This possibility of losing a new employee for 52 weeks may be considered inconvenient by employers. It is illegal to discriminate on grounds of gender, but unconsciously this could lead to a male candidate being favoured as potentially more stable. Add the fact that a mother, even once hired, may take those 52 weeks that her male father colleagues don't get, and she starts to drop behind on the career ladder. Once you've dropped behind, you may become less career-focused, get passed over for more promotion opportunities, and the gender career gap widens.

It's not that fathers want in on the ‘free’ time off, but that equal parental leave is about giving women equal opportunities in the workplace.

By now you should see the problem posed by drastically unequal parental leave. It's not that fathers want in on the ‘free’ time off, but that equal parental leave is about giving women equal opportunities in the workplace.

Equal pay legislation has been in place in the UK for 40 years. However, analysis by Times Higher Education in 2019 put the gender pay gap in universities at 15.1 per cent - King’s sat on this average in 2022.

There are many reasons for the pay gap, but workplace discrimination and career opportunities related to parental leave are believed to be believed to be a key structural cause behind it.

I am hugely grateful for the six weeks parental leave I was able to take. No birth is straightforward, and I think this time was the bare minimum my wife needed from me to offer the support she needed. If I had had any less, I don't know how we would have coped.
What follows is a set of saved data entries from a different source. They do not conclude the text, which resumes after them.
-- ==== Sys2Proof/Certificates/Slice0/Obligations.lean ====
section
/-! DEFINITION. The statements for the provers, one `def Obligations.<Name> : Prop` each. OBLIGATIONS.json lists them with the
rules they formalise. -/

open Sys2Proof Sys2Proof.Machine

/-! ## Encoding -/

/-- 30_encoding.md R73, R77: every instruction the encoding can express, with every operand at every value, decodes from its
own word. -/
def Obligations.DecodeOfEncodeIsTheInstruction : Prop :=
  ∀ i : Instr, i.wellFormed = true → decode (encode i) = .ok i

/-- 30_encoding.md R73, R77: a word decodes to one instruction only, which the encoding can express and whose word it is. -/
def Obligations.DecodedWordIsTheEncoding : Prop :=
  ∀ (c : Code) (i : Instr), decode c = .ok i → i.wellFormed = true ∧ encode i = c

/-- Words written out from the tables of R73 and R77 decode to what they stand for. -/
def Obligations.WrittenOutWordsDecode : Prop :=
  decodeTableWord 72 0x010000000000000018 = some (.start 24#64) ∧
    decodeTableWord 72 0x0200000000000000ff = some (.data 0xff#8) ∧
    decodeTableWord 72 0x030000000000000000 = some .last ∧
    decodeTableWord 72 0x020000000000000100 = none ∧
    decodeTableWord 8 0b00000 = some .pushm ∧
    decodeTableWord 8 0b01000 = some .push80 ∧
    decodeTableWord 8 0b10000 = some .push00 ∧
    decodeTableWord 8 0b11101 = some (.pushl 5#3) ∧
    decodeTableWord 16 0b001001111 = some (.ldw 15#6) ∧
    decodeTableWord 16 0b010010000 = some (.exp 16#6) ∧
    decodeTableWord 16 0b010001111 = none ∧
    decodeTableWord 16 0b011000000 = some .ldv ∧
    decodeTableWord 16 0b100111111 = some (.rnd 63#6) ∧
    decodeTableWord 16 0b101000000 = some .addh

/-- 30_encoding.md R74: `Decode(w)`, case by case. -/
def Obligations.CommandWordsDecodeByOpcode : Prop :=
  ∀ w : BitVec 72,
    (w.extractLsb' 64 8 = 0x01#8 → decode (.cmd w) = .ok (.start (w.extractLsb' 0 64))) ∧
    (w.extractLsb' 64 8 = 0x02#8 → w.extractLsb' 8 56 = 0#56 → decode (.cmd w) = .ok (.data (w.extractLsb' 0 8))) ∧
    (w.extractLsb' 64 8 = 0x03#8 → w.extractLsb' 0 64 = 0#64 → decode (.cmd w) = .ok .last) ∧
    ((∃ e, decode (.cmd w) = .error e) ↔
      ¬ (w.extractLsb' 64 8 = 0x01#8 ∨ (w.extractLsb' 64 8 = 0x02#8 ∧ w.extractLsb' 8 56 = 0#56) ∨
        (w.extractLsb' 64 8 = 0x03#8 ∧ w.extractLsb' 0 64 = 0#64)))

/-- 30_encoding.md R81: the words of `MSG` decode to `START 8n`, `DATA` for each byte in order, `LAST`. For a message of 2^61
bytes or more, to which R80 and R81 give no MSG, that START carries `8n` modulo 2^64 is the model's choice (assumption 18). -/
def Obligations.MessageWordsDecodeInOrder : Prop :=
  ∀ m : List Byte, (messageEvents m).map (fun e => match e with
      | .rst => none
      | .command w => (decode (.cmd w)).toOption) =
    [some (.start (BitVec.ofNat 64 (8 * m.length)))] ++ m.map (fun b => some (.data b)) ++ [some .last]

/-! ## One step -/

/-- 30_encoding.md R72: at a command boundary, when the host presents a word that decodes, the step is `exec` of the
instruction, whole, with the word on CMD and the event taken from the host's list. -/
def Obligations.StepRunsTheDecodedCommand : Prop :=
  ∀ (s : State) (w : BitVec 72) (rest : List HostEvent) (i : Instr), s.AtBoundary → s.host = .command w :: rest →
    decode (.cmd w) = .ok i → step s = exec i { s with cmd := w, host := rest }

/-- 30_encoding.md R76, R77; 10_state.md R38: with the block engine at a phase, the step is the micro-operation that `PH` and
`T` select, and then the advance of the engine; with the engine idle and the padder active, the one `PP` and `LI` select,
and then the advance of the padder. A stop of the micro-operation is the step's. Which code selects which micro-operation
is R76's and R77's. The stepping itself is the model's choice: that a step is one micro-operation (assumption 1), what the
padder's advance adds after a PUSH (assumption 12), and, in states set by hand that R78, R79 and R199 leave without a meaning,
that BLK runs by itself and before the padder (assumptions 21, 23) and that a sequence runs on in FAULT, even to DONE
(assumption 22). -/
def Obligations.StepRunsTheSelectedMicroOperation : Prop :=
  ∀ (s : State) (i : Instr),
    (s.ph ≠ .fill → decode (.useq (engineCode s.ph.code s.t)) = .ok i →
      (∀ u, exec i s = .next u → step s = .next (advanceEngine u)) ∧
      (∀ e, exec i s = .fault e → step s = .fault e)) ∧
    (s.ph = .fill → (s.busy = true ∨ s.pp ≠ .msg ∨ s.li ≠ 0#3) → decode (.pseq (padderCode s.pp.code s.li)) = .ok i →
      (∀ u, exec i s = .next u → step s = .next (advancePadder u)) ∧
      (∀ e, exec i s = .fault e → step s = .fault e))

/-- 30_encoding.md R75; 60_exceptions.md R194: an illegal word raises BAD_COMMAND in every status but FAULT, where it is
ignored; nothing but ST and CAUSE is written. -/
def Obligations.IllegalWordRaisesBadCommand : Prop :=
  ∀ (s : State) (w : BitVec 72) (rest : List HostEvent), s.AtBoundary → s.host = .command w :: rest → IllegalWord w →
    (s.st ≠ .fault → step s = .next { s with cmd := w, host := rest, st := .fault, cause := .badCommand }) ∧
    (s.st = .fault → step s = .next { s with cmd := w, host := rest })

/-- 30_encoding.md R79: a step asked about a sequencer code that is never produced refuses. It is asked about the code that is
due, the block engine's first, whatever ST is: the model's choice (assumptions 10, 22, 23). -/
def Obligations.NeverProducedCodesAreRefused : Prop :=
  ∀ s : State,
    ((s.ph = .code6 ∨ s.ph = .code7 ∨ (s.ph = .loadw ∧ 16 ≤ s.t.toNat) ∨ (s.ph = .expand ∧ s.t.toNat < 16) ∨
        (s.ph = .loadv ∧ s.t ≠ 0#6) ∨ (s.ph = .feed ∧ s.t ≠ 0#6)) →
      step s = .refused .sequencerCodeNeverProduced) ∧
    (s.ph = .fill → s.pp ≠ .length → s.li ≠ 0#3 → step s = .refused .sequencerCodeNeverProduced)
If I had two weeks on £172.48 and was in a job paid less well than a lecturer, maybe I couldn't have taken anything at all. In such a case, my wife would have suffered, but my career would be fine: she would be the one returning to work months later totally burnt out and dropping behind her colleagues.

The six weeks were hard won. Until this January, King’s offered only two weeks paternity leave, and 18 months maternity leave. The increases in leave were won as part of the local settlement of the Marking and Assessment Boycott, and consequent loss of pay, undertaken by the University and College Union (UCU), which I took part in.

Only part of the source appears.